I think, however, that it makes little sense to project these traits onto an AGI, or to assume it would automatically exhibit such traits. In fact, if we do not provide our AGI with the proper equivalence of a reward center, we might end up with an extremely lazy and nihilistic AGI: its existence would be the most severe existential crisis imaginable. However, unless we ensure our AGI has human-like emotions (which would arguably qualify as a kind of reward system), it would also be the least crisis-like existential crisis ever.
So, then, if we incorporate a reward system into our AGI, it seems clear that survival and reproductive instincts would not be among the obvious options. On top of that, if we're redesigning our reward system anyway, we could cherry-pick the human-like emotions that are least likely to cause any problems. And, perhaps, incorporate some more specific goals, like the preservation of all human life. Or something simpler, like curing illnesses. Or playing chess.
And to address anyone pointing at doomsday-plots where humanity is destroyed as an unintentional by-product of an AGI pursuing its otherwise well-formulated goals, the way we unintentionally kill many bugs and insects while walking from A to B, or where the destruction of humanity is the means to an end, for example to "minimize human suffering": it seems obvious that, if we are to control the reward system, that actually implies we control their "reward and punish" system, since the human brain does not just encourage "positive" actions, but also inhibits "negative" ones. After all, if we are to reproduce something as complex as a brain, it is unlikely that we won't take the time to ensure that the reward system has no loopholes.
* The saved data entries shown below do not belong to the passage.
-- ==== Sys2Proof/Laws/State.lean ====
section
/-! SUPPORT. One lemma per field per named update of the state, true by rfl, so that no later proof unfolds a record update. -/

namespace Sys2Proof.Machine

/-! ### respond -/

@[simp] theorem State.respond_maxPayload (s : State) (f : Bool) (d : Byte) : (s.respond f d).maxPayload = s.maxPayload := rfl
@[simp] theorem State.respond_crcAcc (s : State) (f : Bool) (d : Byte) : (s.respond f d).crcAcc = s.crcAcc := rfl
@[simp] theorem State.respond_enc (s : State) (f : Bool) (d : Byte) : (s.respond f d).enc = s.enc := rfl
@[simp] theorem State.respond_dec (s : State) (f : Bool) (d : Byte) : (s.respond f d).dec = s.dec := rfl
@[simp] theorem State.respond_req (s : State) (f : Bool) (d : Byte) : (s.respond f d).req = s.req := rfl
@[simp] theorem State.respond_resetPin (s : State) (f : Bool) (d : Byte) : (s.respond f d).resetPin = s.resetPin := rfl
@[simp] theorem State.respond_hostCmds (s : State) (f : Bool) (d : Byte) : (s.respond f d).hostCmds = s.hostCmds := rfl
@[simp] theorem State.respond_resp (s : State) (f : Bool) (d : Byte) : (s.respond f d).resp = some (respWord false f d) := rfl
@[simp] theorem State.respond_envDone (s : State) (f : Bool) (d : Byte) : (s.respond f d).envDone = s.envDone := rfl
@[simp] theorem State.respond_envPolls (s : State) (f : Bool) (d : Byte) : (s.respond f d).envPolls = s.envPolls := rfl
@[simp] theorem State.respond_trace (s : State) (f : Bool) (d : Byte) : (s.respond f d).trace = s.trace := rfl
@[simp] theorem State.respond_cap (s : State) (f : Bool) (d : Byte) : (s.respond f d).cap = s.cap := rfl

/-! ### respond_illegal -/

@[simp] theorem State.respondIllegal_maxPayload (s : State) : (s.respondIllegal).maxPayload = s.maxPayload := rfl
@[simp] theorem State.respondIllegal_crcAcc (s : State) : (s.respondIllegal).crcAcc = s.crcAcc := rfl
@[simp] theorem State.respondIllegal_enc (s : State) : (s.respondIllegal).enc = s.enc := rfl
@[simp] theorem State.respondIllegal_dec (s : State) : (s.respondIllegal).dec = s.dec := rfl
@[simp] theorem State.respondIllegal_req (s : State) : (s.respondIllegal).req = s.req := rfl
@[simp] theorem State.respondIllegal_resetPin (s : State) : (s.respondIllegal).resetPin = s.resetPin := rfl
@[simp] theorem State.respondIllegal_hostCmds (s : State) : (s.respondIllegal).hostCmds = s.hostCmds := rfl
@[simp] theorem State.respondIllegal_resp (s : State) : (s.respondIllegal).resp = some (respWord true false 0#8) := rfl
@[simp] theorem State.respondIllegal_envDone (s : State) : (s.respondIllegal).envDone = s.envDone := rfl
@[simp] theorem State.respondIllegal_envPolls (s : State) : (s.respondIllegal).envPolls = s.envPolls := rfl
@[simp] theorem State.respondIllegal_trace (s : State) : (s.respondIllegal).trace = s.trace := rfl
@[simp] theorem State.respondIllegal_cap (s : State) : (s.respondIllegal).cap = s.cap := rfl

/-! ### emit -/

@[simp] theorem State.emit_maxPayload (s : State) (es : List Event) : (s.emit es).maxPayload = s.maxPayload := rfl
@[simp] theorem State.emit_crcAcc (s : State) (es : List Event) : (s.emit es).crcAcc = s.crcAcc := rfl
@[simp] theorem State.emit_enc (s : State) (es : List Event) : (s.emit es).enc = s.enc := rfl
@[simp] theorem State.emit_dec (s : State) (es : List Event) : (s.emit es).dec = s.dec := rfl
@[simp] theorem State.emit_req (s : State) (es : List Event) : (s.emit es).req = s.req := rfl
@[simp] theorem State.emit_resetPin (s : State) (es : List Event) : (s.emit es).resetPin = s.resetPin := rfl
@[simp] theorem State.emit_hostCmds (s : State) (es : List Event) : (s.emit es).hostCmds = s.hostCmds := rfl
@[simp] theorem State.emit_resp (s : State) (es : List Event) : (s.emit es).resp = s.resp := rfl
@[simp] theorem State.emit_envDone (s : State) (es : List Event) : (s.emit es).envDone = s.envDone := rfl
@[simp] theorem State.emit_envPolls (s : State) (es : List Event) : (s.emit es).envPolls = s.envPolls := rfl
@[simp] theorem State.emit_trace (s : State) (es : List Event) : (s.emit es).trace = s.trace ++ es := rfl
@[simp] theorem State.emit_cap (s : State) (es : List Event) : (s.emit es).cap = s.cap := rfl

/-! ### finish -/

@[simp] theorem State.finish_maxPayload (s : State) (st : ReqStatus) : (s.finish st).maxPayload = s.maxPayload := rfl
@[simp] theorem State.finish_crcAcc (s : State) (st : ReqStatus) : (s.finish st).crcAcc = s.crcAcc := rfl
@[simp] theorem State.finish_enc (s : State) (st : ReqStatus) : (s.finish st).enc = s.enc := rfl
@[simp] theorem State.finish_dec (s : State) (st : ReqStatus) : (s.finish st).dec = s.dec := rfl
@[simp] theorem State.finish_req (s : State) (st : ReqStatus) : (s.finish st).req = { s.req with status := st, state := .idle, awaiting := false } := rfl
@[simp] theorem State.finish_resetPin (s : State) (st : ReqStatus) : (s.finish st).resetPin = s.resetPin := rfl
@[simp] theorem State.finish_hostCmds (s : State) (st : ReqStatus) : (s.finish st).hostCmds = s.hostCmds := rfl
@[simp] theorem State.finish_resp (s : State) (st : ReqStatus) : (s.finish st).resp = some (respWord false (decide (st = .packetRead)) st.code) := rfl
@[simp] theorem State.finish_envDone (s : State) (st : ReqStatus) : (s.finish st).envDone = s.envDone := rfl
@[simp] theorem State.finish_envPolls (s : State) (st : ReqStatus) : (s.finish st).envPolls = s.envPolls := rfl
@[simp] theorem State.finish_trace (s : State) (st : ReqStatus) : (s.finish st).trace = s.trace := rfl
@[simp] theorem State.finish_cap (s : State) (st : ReqStatus) : (s.finish st).cap = s.cap := rfl

/-! ### present -/

@[simp] theorem State.present_maxPayload (s : State) (w : CmdWord) : (s.present w).maxPayload = s.maxPayload := rfl
@[simp] theorem State.present_crcAcc (s : State) (w : CmdWord) : (s.present w).crcAcc = s.crcAcc := rfl
@[simp] theorem State.present_enc (s : State) (w : CmdWord) : (s.present w).enc = s.enc := rfl
@[simp] theorem State.present_dec (s : State) (w : CmdWord) : (s.present w).dec = s.dec := rfl
@[simp] theorem State.present_req (s : State) (w : CmdWord) : (s.present w).req = { s.req with state := .idle } := rfl
@[simp] theorem State.present_resetPin (s : State) (w : CmdWord) : (s.present w).resetPin = false := rfl
@[simp] theorem State.present_hostCmds (s : State) (w : CmdWord) : (s.present w).hostCmds = w :: s.hostCmds := rfl
@[simp] theorem State.present_resp (s : State) (w : CmdWord) : (s.present w).resp = s.resp := rfl
@[simp] theorem State.present_envDone (s : State) (w : CmdWord) : (s.present w).envDone = s.envDone := rfl
@[simp] theorem State.present_envPolls (s : State) (w : CmdWord) : (s.present w).envPolls = s.envPolls := rfl
@[simp] theorem State.present_trace (s : State) (w : CmdWord) : (s.present w).trace = s.trace := rfl
@[simp] theorem State.present_cap (s : State) (w : CmdWord) : (s.present w).cap = s.cap := rfl

/-! ### hardware reset -/

@[simp] theorem State.hardReset_maxPayload (s : State) : (s.hardReset).maxPayload = s.maxPayload := rfl
@[simp] theorem State.hardReset_crcAcc (s : State) : (s.hardReset).crcAcc = 0#8 := rfl
@[simp] theorem State.hardReset_enc (s : State) : (s.hardReset).enc = Encoder.reset := rfl
@[simp] theorem State.hardReset_dec (s : State) : (s.hardReset).dec = Decoder.reset := rfl
@[simp] theorem State.hardReset_req (s : State) : (s.hardReset).req = Requester.reset := rfl
@[simp] theorem State.hardReset_resetPin (s : State) : (s.hardReset).resetPin = false := rfl
@[simp] theorem State.hardReset_hostCmds (s : State) : (s.hardReset).hostCmds = s.hostCmds := rfl
@[simp] theorem State.hardReset_resp (s : State) : (s.hardReset).resp = none := rfl
@[simp] theorem State.hardReset_envDone (s : State) : (s.hardReset).envDone = s.envDone := rfl
@[simp] theorem State.hardReset_envPolls (s : State) : (s.hardReset).envPolls = s.envPolls := rfl
@[simp] theorem State.hardReset_trace (s : State) : (s.hardReset).trace = s.trace := rfl
@[simp] theorem State.hardReset_cap (s : State) : (s.hardReset).cap = s.cap := rfl

/-! ### finish_exhausted -/

@[simp] theorem State.finishExhausted_maxPayload (s : State) : (s.finishExhausted).maxPayload = s.maxPayload := rfl
@[simp] theorem State.finishExhausted_crcAcc (s : State) : (s.finishExhausted).crcAcc = s.crcAcc := rfl
@[simp] theorem State.finishExhausted_enc (s : State) : (s.finishExhausted).enc = s.enc := rfl
@[simp] theorem State.finishExhausted_dec (s : State) : (s.finishExhausted).dec = s.dec := rfl
@[simp] theorem State.finishExhausted_req (s : State) : (s.finishExhausted).req = { s.req with status := if s.req.lasterr = true then .packetError else .attemptsExhausted, state := .idle, awaiting := false } := rfl
@[simp] theorem State.finishExhausted_resetPin (s : State) : (s.finishExhausted).resetPin = s.resetPin := rfl
@[simp] theorem State.finishExhausted_hostCmds (s : State) : (s.finishExhausted).hostCmds = s.hostCmds := rfl
@[simp] theorem State.finishExhausted_resp (s : State) : (s.finishExhausted).resp = some (respWord false (decide ((if s.req.lasterr = true then ReqStatus.packetError else ReqStatus.attemptsExhausted) = .packetRead)) (if s.req.lasterr = true then ReqStatus.packetError else ReqStatus.attemptsExhausted).code) := rfl
@[simp] theorem State.finishExhausted_envDone (s : State) : (s.finishExhausted).envDone = s.envDone := rfl
@[simp] theorem State.finishExhausted_envPolls (s : State) : (s.finishExhausted).envPolls = s.envPolls := rfl
@[simp] theorem State.finishExhausted_trace (s : State) : (s.finishExhausted).trace = s.trace := rfl
@[simp] theorem State.finishExhausted_cap (s : State) : (s.finishExhausted).cap = s.cap := rfl

/-! ### dec_reset and the recording of an error -/

@[simp] theorem Decoder.clear_buf (D : Decoder) : D.clear.buf = D.buf := rfl
@[simp] theorem Decoder.clear_widx (D : Decoder) : D.clear.widx = 0#8 := rfl
@[simp] theorem Decoder.clear_ridx (D : Decoder) : D.clear.ridx = 0#8 := rfl
@[simp] theorem Decoder.clear_total (D : Decoder) : D.clear.total = 0#8 := rfl
@[simp] theorem Decoder.clear_explen (D : Decoder) : D.clear.explen = 0#8 := rfl
@[simp] theorem Decoder.clear_paylen (D : Decoder) : D.clear.paylen = 0#8 := rfl
@[simp] theorem Decoder.clear_isOpen (D : Decoder) : D.clear.isOpen = false := rfl
@[simp] theorem Decoder.clear_err (D : Decoder) : D.clear.err = .noError := rfl

@[simp] theorem Decoder.recordError_buf (D : Decoder) (e : DecErr) : (D.recordError e).buf = D.buf := rfl
@[simp] theorem Decoder.recordError_widx (D : Decoder) (e : DecErr) : (D.recordError e).widx = D.widx := rfl
@[simp] theorem Decoder.recordError_ridx (D : Decoder) (e : DecErr) : (D.recordError e).ridx = D.ridx := rfl
@[simp] theorem Decoder.recordError_total (D : Decoder) (e : DecErr) : (D.recordError e).total = D.total := rfl
@[simp] theorem Decoder.recordError_explen (D : Decoder) (e : DecErr) : (D.recordError e).explen = D.explen := rfl
@[simp] theorem Decoder.recordError_paylen (D : Decoder) (e : DecErr) : (D.recordError e).paylen = D.paylen := rfl
@[simp] theorem Decoder.recordError_isOpen (D : Decoder) (e : DecErr) : (D.recordError e).isOpen = false := rfl
@[simp] theorem Decoder.recordError_err (D : Decoder) (e : DecErr) : (D.recordError e).err = e := rfl

/-! ### the working registers as REQ_START leaves them, and the encoder as ENC_RESET leaves it -/

@[simp] theorem Requester.begin_addr (r : Requester) : r.begin.addr = r.addr := rfl
@[simp] theorem Requester.begin_resplen (r : Requester) : r.begin.resplen = r.resplen := rfl
@[simp] theorem Requester.begin_delay (r : Requester) : r.begin.delay = r.delay := rfl
@[simp] theorem Requester.begin_maxatt (r : Requester) : r.begin.maxatt = r.maxatt := rfl
@[simp] theorem Requester.begin_attempt (r : Requester) : r.begin.attempt = 0#8 := rfl
@[simp] theorem Requester.begin_needtrig (r : Requester) : r.begin.needtrig = true := rfl
@[simp] theorem Requester.begin_lasterr (r : Requester) : r.begin.lasterr = false := rfl
@[simp] theorem Requester.begin_status (r : Requester) : r.begin.status = .noStatus := rfl
@[simp] theorem Requester.begin_state (r : Requester) : r.begin.state = .check := rfl
@[simp] theorem Requester.begin_rxbuf (r : Requester) : r.begin.rxbuf = r.rxbuf := rfl
@[simp] theorem Requester.begin_rxlen (r : Requester) : r.begin.rxlen = 0#8 := rfl
@[simp] theorem Requester.begin_rxcur (r : Requester) : r.begin.rxcur = 0#8 := rfl
@[simp] theorem Requester.begin_rdec (r : Requester) : r.begin.rdec = r.rdec.clear := rfl
@[simp] theorem Requester.begin_trigSent (r : Requester) : r.begin.trigSent = 0 := rfl
@[simp] theorem Requester.begin_awaiting (r : Requester) : r.begin.awaiting = false := rfl

@[simp] theorem Encoder.rearm_buf (e : Encoder) : e.rearm.buf = e.buf.write 0 Config.startByte := rfl
@[simp] theorem Encoder.rearm_cur (e : Encoder) : e.rearm.cur = 2#8 := rfl
@[simp] theorem Encoder.rearm_total (e : Encoder) : e.rearm.total = 2#8 := rfl
@[simp] theorem Encoder.rearm_isOpen (e : Encoder) : e.rearm.isOpen = true := rfl

/-! ### emitting the event of a micro-step once -/

theorem State.emitOnce_pending (s : State) (e : Event) (h : s.req.awaiting = true) : s.emitOnce e = s := by
  simp [State.emitOnce, h]

theorem State.emitOnce_fresh (s : State) (e : Event) (h : s.req.awaiting = false) :
    s.emitOnce e = { s with req := { s.req with awaiting := true }, trace := s.trace ++ [e] } := by
  simp [State.emitOnce, h, State.emit]

/-- Whatever was out before, afterwards the event of the micro-step is out, and only `awaiting` and the trace may differ. -/
theorem State.emitOnce_eq (s : State) (e : Event) :
    s.emitOnce e = { s with req := { s.req with awaiting := true }, trace := (s.emitOnce e).trace } := by
  cases h : s.req.awaiting with
  | true =>
    rw [State.emitOnce_pending s e h]
    cases s with | mk mp ca en de rq rp hc re ed ep tr =>
      cases rq; simp_all
  | false => rw [State.emitOnce_fresh s e h]

end Sys2Proof.Machine
end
In conclusion, to come back to a point I made at the start: of course there are a lot of matters to be taken into account and a lot of things that could go wrong, but I am sure that any group of people capable of developing an AGI will carefully think what they are doing through. If they do not consider at least the above points, it would be unlikely that they would get their AGI to work at all. Of course there could be mistakes, but those mistakes might just as well lead an AGI to destroy itself, rather than posing any significant danger to us -- like how most mentally ill and disabled people are more likely to harm themselves than pose a significant threat to others. Like with any scientific progress, it is only made "good" or "bad" by mankind. Therefore, I think the "best-case" scenario (what that means is up to debate) might actually be a very positive one: for example, a world where synthetic non-biological forms of life can co-exist with us, in a way that benefits everyone. I do agree that there are as many bad scenarios as there are good ones -- as is usually the case --, but I would argue that if an AGI is to lead us to an apocalypse, it would likely do so with human-programmed intent -- like many causes of death and destruction today. If anything, the ultimate cause of such an apocalypse would be humans proneness to error, corruption and emotion. It would be a human apocalypse, not a digital one.